Depois de Matadouro cinco, chega-nos Pequeno-almoço de campeões, de Kurt Vonnegut, com selo da Alfaguara e tradução de Miguel Cardoso.
Depois de uma sátira particularmente incisiva sobre a guerra, este é mais um livro desconcertante e irreverente do autor norte-americano, cuja imaginação corre aqui livremente, sem limites de criação. No entanto, o fantasma e o trauma da guerra continuam presentes, sempre mencionados de forma derrisória pelo narrador:
“O Vietname era um país onde a América estava a tentar fazer com que as pessoas deixassem de ser comunistas atirando coisas para cima delas de aviões.” (p. 108)
(Não deixa aliás de ser curioso como involuntariamente se têm multiplicado os romances que tenho lido sobre o Vietname ou sobre a guerra no Vietname.)
O protagonista deste romance – se é que se lhe pode chamar assim, uma vez que por vezes nem se compreende se de facto a prosa compõe uma narrativa – é o escritor de ficção científica Kilgore Trout, uma das mais conhecidas personagens de Kurt Vonnegut. Em paralelo, encontra-se a personagem de Wayne Hoover, um bem-sucedido vendedor de carros – e sócio de inúmeros outros negócios.
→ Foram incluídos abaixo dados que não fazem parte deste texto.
/-- The instruction of an opcode of default map 0 (R115), given bits 20 to 0 and the words that follow. -/
def decodeTarget (op : Nat) (f : Body) (ext : List Word32) : Except Reject Instr :=
  match op with
  | 0x000 => decN .nop f
  | 0x001 => decT .add f ext
  | 0x002 => decT .sub f ext
  | 0x003 => decT .mul f ext
  | 0x004 => decTu .mulh f ext
  | 0x005 => decTu .div f ext
  | 0x006 => decTu .rem f ext
  | 0x007 => decT .and f ext
  | 0x008 => decT .or f ext
  | 0x009 => decT .xor f ext
  | 0x00A => decT .shl f ext
  | 0x00B => decTu .shr f ext
  | 0x00C => decTu .min f ext
  | 0x00D => decTu .max f ext
  | 0x00E => decTu .slt f ext
  | 0x00F => decCnt f
  | 0x010 => .ok (.addi f.d f.a f.imm11)
  | 0x011 => .ok (.andi f.d f.a f.imm11)
  | 0x012 => .ok (.ori f.d f.a f.imm11)
  | 0x013 => .ok (.xori f.d f.a f.imm11)
  | 0x014 => decShli f
  | 0x015 => decShri f
  | 0x016 => .ok (.slti f.d f.a f.imm11)
  | 0x017 => .ok (.lui f.d f.imm16)
  | 0x018 => .ok (.lpc f.d f.imm16)
  | 0x019 => .ok (.ldd f.d f.a f.imm11)
  | 0x01A => .ok (.ldw f.d f.a f.imm11)
  | 0x01B => .ok (.ldh f.d f.a f.imm11)
  | 0x01C => .ok (.ldb f.d f.a f.imm11)
  | 0x01D => .ok (.std f.d f.a f.imm11)
  | 0x01E => .ok (.stw f.d f.a f.imm11)
  | 0x01F => .ok (.sth f.d f.a f.imm11)
  | 0x020 => .ok (.stb f.d f.a f.imm11)
  | 0x021 => decTf .fadd f ext
  | 0x022 => decTf .fsub f ext
  | 0x023 => decTf .fmul f ext
  | 0x024 => decTf .fdiv f ext
  | 0x025 => decTf .fma f ext
  | 0x026 => decTf .fmin f ext
  | 0x027 => decTf .fmax f ext
  | 0x028 => decFcmp f ext
  | 0x029 => decFcvt f
  | 0x02A => .ok (.beq f.d f.a f.imm11)
  | 0x02B => .ok (.bne f.d f.a f.imm11)
  | 0x02C => .ok (.blt f.d f.a f.imm11)
  | 0x02D => .ok (.bge f.d f.a f.imm11)
  | 0x02E => .ok (.bltu f.d f.a f.imm11)
  | 0x02F => .ok (.bgeu f.d f.a f.imm11)
  | 0x030 => .ok (.jal f)
  | 0x031 => decTda .jr f
  | 0x080 => decEw .aadd 0 f ext
  | 0x081 => decEw .aadd 1 f ext
  | 0x082 => decEw .aadd 2 f ext
  | 0x083 => decEw .aadd 3 f ext
  | 0x084 => decEw .asub 0 f ext
  | 0x085 => decEw .asub 1 f ext
  | 0x086 => decEw .asub 2 f ext
  | 0x087 => decEw .asub 3 f ext
  | 0x088 => decEw .amul 0 f ext
  | 0x089 => decEw .amul 1 f ext
  | 0x08A => decEw .amul 2 f ext
  | 0x08B => decEw .amul 3 f ext
  | 0x08C => decEw .afma 0 f ext
  | 0x08D => decEw .afma 1 f ext
  | 0x08E => decEw .afma 2 f ext
  | 0x08F => decEw .afma 3 f ext
  | 0x090 => decEw .amin 0 f ext
  | 0x091 => decEw .amin 1 f ext
  | 0x092 => decEw .amin 2 f ext
  | 0x093 => decEw .amin 3 f ext
  | 0x094 => decEw .amax 0 f ext
  | 0x095 => decEw .amax 1 f ext
  | 0x096 => decEw .amax 2 f ext
  | 0x097 => decEw .amax 3 f ext
  | 0x098 => decEw .adiv 0 f ext
  | 0x099 => decEw .adiv 1 f ext
  | 0x09A => decEw .adiv 2 f ext
  | 0x09B => decEw .adiv 3 f ext
  | 0x09C => decEw .aand 0 f ext
  | 0x09D => decEw .aand 1 f ext
  | 0x09E => decEw .aand 2 f ext
  | 0x09F => decEw .aand 3 f ext
  | 0x0A0 => decEw .aor 0 f ext
  | 0x0A1 => decEw .aor 1 f ext
  | 0x0A2 => decEw .aor 2 f ext
  | 0x0A3 => decEw .aor 3 f ext
  | 0x0A4 => decEw .axor 0 f ext
  | 0x0A5 => decEw .axor 1 f ext
  | 0x0A6 => decEw .axor 2 f ext
  | 0x0A7 => decEw .axor 3 f ext
  | 0x0A8 => decEw .ashl 0 f ext
  | 0x0A9 => decEw .ashl 1 f ext
  | 0x0AA => decEw .ashl 2 f ext
  | 0x0AB => decEw .ashl 3 f ext
  | 0x0AC => decEw .ashr 0 f ext
  | 0x0AD => decEw .ashr 1 f ext
  | 0x0AE => decEw .ashr 2 f ext
  | 0x0AF => decEw .ashr 3 f ext
  | 0x0B0 => decEw .aceq 0 f ext
  | 0x0B1 => decEw .aceq 1 f ext
  | 0x0B2 => decEw .aceq 2 f ext
  | 0x0B3 => decEw .aceq 3 f ext
  | 0x0B4 => decEw .acne 0 f ext
  | 0x0B5 => decEw .acne 1 f ext
  | 0x0B6 => decEw .acne 2 f ext
  | 0x0B7 => decEw .acne 3 f ext
  | 0x0B8 => decEw .aclt 0 f ext
  | 0x0B9 => decEw .aclt 1 f ext
  | 0x0BA => decEw .aclt 2 f ext
  | 0x0BB => decEw .aclt 3 f ext
  | 0x0BC => decEw .acle 0 f ext
  | 0x0BD => decEw .acle 1 f ext
  | 0x0BE => decEw .acle 2 f ext
  | 0x0BF => decEw .acle 3 f ext
  | 0x0C0 => decEw .asel 0 f ext
  | 0x0C1 => decEw .asel 1 f ext
  | 0x0C2 => decEw .asel 2 f ext
  | 0x0C3 => decEw .asel 3 f ext
  | 0x0C4 => decEw1 .aabs 0 f
  | 0x0C5 => decEw1 .aabs 1 f
  | 0x0C6 => decEw1 .aabs 2 f
  | 0x0C7 => decEw1 .aabs 3 f
  | 0x0C8 => decEw1 .aneg 0 f
  | 0x0C9 => decEw1 .aneg 1 f
  | 0x0CA => decEw1 .aneg 2 f
  | 0x0CB => decEw1 .aneg 3 f
  | 0x0CC => decEw1 .anot 0 f
  | 0x0CD => decEw1 .anot 1 f
  | 0x0CE => decEw1 .anot 2 f
  | 0x0CF => decEw1 .anot 3 f
  | 0x0D0 => decEw1 .asqrt 0 f
  | 0x0D1 => decEw1 .asqrt 1 f
  | 0x0D2 => decEw1 .asqrt 2 f
  | 0x0D3 => decEw1 .asqrt 3 f
  | 0x0D4 => decEw1 .arcp 0 f
  | 0x0D5 => decEw1 .arcp 1 f
  | 0x0D6 => decEw1 .arcp 2 f
  | 0x0D7 => decEw1 .arcp 3 f
  | 0x0D8 => decEw1 .aexp2 0 f
  | 0x0D9 => decEw1 .aexp2 1 f
  | 0x0DA => decEw1 .aexp2 2 f
  | 0x0DB => decEw1 .aexp2 3 f
  | 0x0DC => decEw1 .alog2 0 f
  | 0x0DD => decEw1 .alog2 1 f
  | 0x0DE => decEw1 .alog2 2 f
  | 0x0DF => decEw1 .alog2 3 f
  | 0x0E0 => decAcvt0 f
  | 0x0E1 => decEw .acvt 1 f ext
  | 0x0E2 => decEw .acvt 2 f ext
  | 0x0E3 => decEw .acvt 3 f ext
  | 0x0E4 => decEw1 .amov 0 f
  | 0x0E5 => decEw1 .amov 1 f
  | 0x0E6 => decEw1 .amov 2 f
  | 0x0E7 => decEw1 .amov 3 f
  | 0x0E8 => reject .operandKind
  | 0x0E9 => decEw .asplat 1 f ext
  | 0x0EA => decEw .asplat 2 f ext
  | 0x0EB => decEw .asplat 3 f ext
  | 0x0EC => decEw .ascl 0 f ext
  | 0x0ED => decEw .ascl 1 f ext
  | 0x0EE => decEw .ascl 2 f ext
  | 0x0EF => decEw .ascl 3 f ext
  | 0x0F0 => decEw1 .agscl 0 f
  | 0x0F1 => decEw1 .agscl 1 f
  | 0x0F2 => decEw1 .agscl 2 f
  | 0x0F3 => decEw1 .agscl 3 f
  | 0x100 => decAtype f
  | 0x101 => decAshp f
  | 0x102 => decAiota f
  | 0x103 => decAshape f
  | 0x104 => decAshapep f ext
  | 0x105 => decAdak .aredsum f
  | 0x106 => decAdak .aredmax f
  | 0x107 => decAdak .aredmin f
  | 0x108 => decAdak .aredand f
  | 0x109 => decAdak .aredor f
  | 0x10A => decAdak .aredxor f
  | 0x10B => decAdak .acount f
  | 0x10C => decAdak .ascansum f
  | 0x10D => decAdak .ascanmax f
  | 0x10E => decAdak .ascanmin f
  | 0x10F => decGrade .agrade f
  | 0x110 => decGrade .agraded f
  | 0x111 => decCount .arot f
  | 0x112 => decCount .atake f
  | 0x113 => decCount .adrop f
  | 0x114 => decAdak .arev f
  | 0x115 => decAdak .atrans f
  | 0x116 => .ok (.acat f.d f.a f.b f.k f.v)
  | 0x117 => .ok (.aoutmul f.d f.a f.b f.k f.v)
  | 0x118 => .ok (.aoutadd f.d f.a f.b f.k f.v)
  | 0x119 => .ok (.aouteq f.d f.a f.b f.k f.v)
  | 0x11A => decAdabr .acomp f
  | 0x11B => decAdabr .aexpd f
  | 0x11C => .ok (.afrom f.d f.a f.b f.k f.v)
  | 0x11D => .ok (.aidxof f.d f.a f.b f.k f.v)
  | 0x11E => .ok (.amembr f.d f.a f.b f.k f.v)
  | 0x11F => decAdabr .each f
  | 0x120 => .ok (.vnext f)
  | 0x121 => decN .vpend f
  | 0x122 => decVget f
  | 0x123 => decVput f
  | 0x124 => decXstep f
  | 0x125 => decAmovi f
  | 0x180 => decMset .mbld f
  | 0x181 => decMset .mbwl f
  | 0x182 => decMmul f
  | 0x183 => decMzero f
  | 0x184 => decMta .mrd f
  | 0x185 => decMta .mwr f
  | 0x186 => decN .mwait f
  | 0x187 => decMspa f
  | 0x188 => decMqry f
  | 0x200 => decAp .ald f ext
  | 0x201 => decAp .ast f ext
  | 0x202 => decAdabk .agat f
  | 0x203 => decAdabk .asct f
  | 0x204 => decAp .wsld f ext
  | 0x205 => decWsst f ext
  | 0x206 => decApf f ext
  | 0x207 => decIa .cbld f
  | 0x280 => decE (fun x => x &&& 61#6 == 0#6) (fun x => .sgraph (x.getLsbD 1)) f
  | 0x281 => decE (fun x => x &&& 60#6 == 0#6) (fun x => .srun (x.getLsbD 1) (x.getLsbD 0)) f
  | 0x282 => decSpub f
  | 0x283 => decE (fun x => x == 0#6) (fun _ => .sdisc) f
  | 0x284 => decE (fun x => x == 0#6) (fun _ => .egraph) f
  | 0x285 => decEprog f
  | 0x286 => decErun f
  | 0x287 => decE (fun x => x == 0#6) (fun _ => .emode) f
  | 0x288 => decEcomb f
  | 0x289 => decN .eact f
  | 0x28A => decTopk f
  | 0x28B => decE (fun x => x &&& 61#6 == 0#6) (fun x => .ttbld (x.getLsbD 1)) f
  | 0x28C => decE (fun x => x &&& 61#6 == 0#6) (fun x => .tseq (x.getLsbD 1)) f
  | 0x28D => decXslot f
  | 0x28E => decCpy f
  | 0x2C0 => decAmo f ext
  | 0x2C1 => .ok (.amoa (atomOf f.v) f.d f.a f.b f.k)
  | 0x2C2 => decAabk .mredadd f
  | 0x2C3 => decAabk .mredmin f
  | 0x2C4 => decAabk .mredmax f
  | 0x2C5 => decAabk .mredor f
  | 0x2C6 => decFence f
  | 0x2C7 => decIa .semtas f
  | 0x2C8 => .ok (.semtry f.d f.a f.imm11)
  | 0x2C9 => decIa .semclr f
  | 0x2CA => .ok (.crld f.d f.a f.imm11)
  | 0x2CB => .ok (.crst f.d f.a f.imm11)
  | 0x2CC => decTda .evwait f
  | 0x2CD => decTda .evget f
  | 0x2CE => decTab .evpost f
  | 0x2CF => decPub f
  | 0x2D0 => decT .mon f ext
  | 0x300 => .ok (.csrr f.d f.imm16)
  | 0x301 => .ok (.csrw f.d f.imm16)
  | 0x302 => .ok (.csrs f.d f.imm16)
  | 0x303 => .ok (.csrc f.d f.imm16)
  | 0x304 => decN .ecall f
  | 0x305 => decN .ebreak f
  | 0x306 => decN .tret f
  | 0x307 => decN .yield f
  | 0x308 => decTda .quota f
  | 0x309 => decTda .spawn f
  | 0x30A => decN .done f
  | 0x30B => decTa .asave f
  | 0x30C => decTa .arest f
  | 0x30D => decTa .dmap f
  | 0x30E => decTab .tlbinv f
  | 0x30F => decTa .fqret f
  | 0x310 => decTa .wsph f
  | _ => reject .reservedOpcode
Entretanto temos ainda uma voz que nos narra na primeira pessoa, assumindo-se plenamente como o criador das outras personagens, e que elucida o leitor que estas só fazem aquilo que ele pretende que façam.
“Ali mesmo no bar, a espreitar através dos meus vazios para um mundo que eu próprio tinha criado, dei por mim a dizer a seguinte palavra, em surdina: esquizofrenia.” (p. 221)
E é esse o sentimento que perpassa ao longo desta narrativa – o de uma escrita esquizofrénica e desconcertante.
Uma narrativa frenética, de prosa torrentosa, muitas vezes desviando-se do seu curso, onde chegam a surgir pequenos desenhos quase como rabiscos que pretendem ilustrar algumas das referências feitas. Dessa forma, o autor compõe a paisagem humana de uma certa América, de forma irónica, risível até. Um autor-narrador que se equipara mesmo a Deus: “Ali, na penumbra do bar, eu estava em pé de igualdade com o Criador do Universo.” (p. 229)
Este é ainda um romance que desconstrói convenções literárias, imbuído de uma metareflexividade explícita profundamente irónica e até risível. Veja-se a seguinte passagem em que o narrador parece reflectir um pouco sobre os princípios da ficção e logo em seguida passar ao cómico e ao absurdo. Quando nos fala de uma romancista, sobre quem assume não ter qualquer respeito, afirma que ela fazia “com que as pessoas acreditassem que a vida tinha personagens principais, personagens secundárias, pormenores significativos e pormenores insignificantes, que continha lições a serem aprendidas, provas a serem superadas, e um princípio, um meio e um fim.” E logo em seguida este narrador – que pode ser facilmente tomado como o próprio autor (até porque ambos estão por volta dos 50 anos no momento da escrita) – declara veementemente que com a idade vai ficando cada vez mais estarrecido e enraivecido com as decisões idiotas dos seus compatriotas que de forma inocente e natural se comportam de modo abominável: “eles só estavam a fazer o melhor que conseguiam para viver como as pessoas inventadas nos livros de histórias. Era por isso que os americanos disparavam uns contra os outros com tanta frequência: era uma convenção literária muito conveniente para dar por concluídos contos e romances.” (p. 239)
Voltando às personagens centrais: Kilgore Trout descobre, horrorizado, que Wayne Hoover, interpreta à letra as rocambolescas teorias apresentadas nos seus livros – livros esses que aliás escreveu em catadupa, sem sequer se preocupar em deles tirar proveito, uma vez que foi descobrindo acidentalmente que as suas histórias eram publicadas nesta ou naquela revista.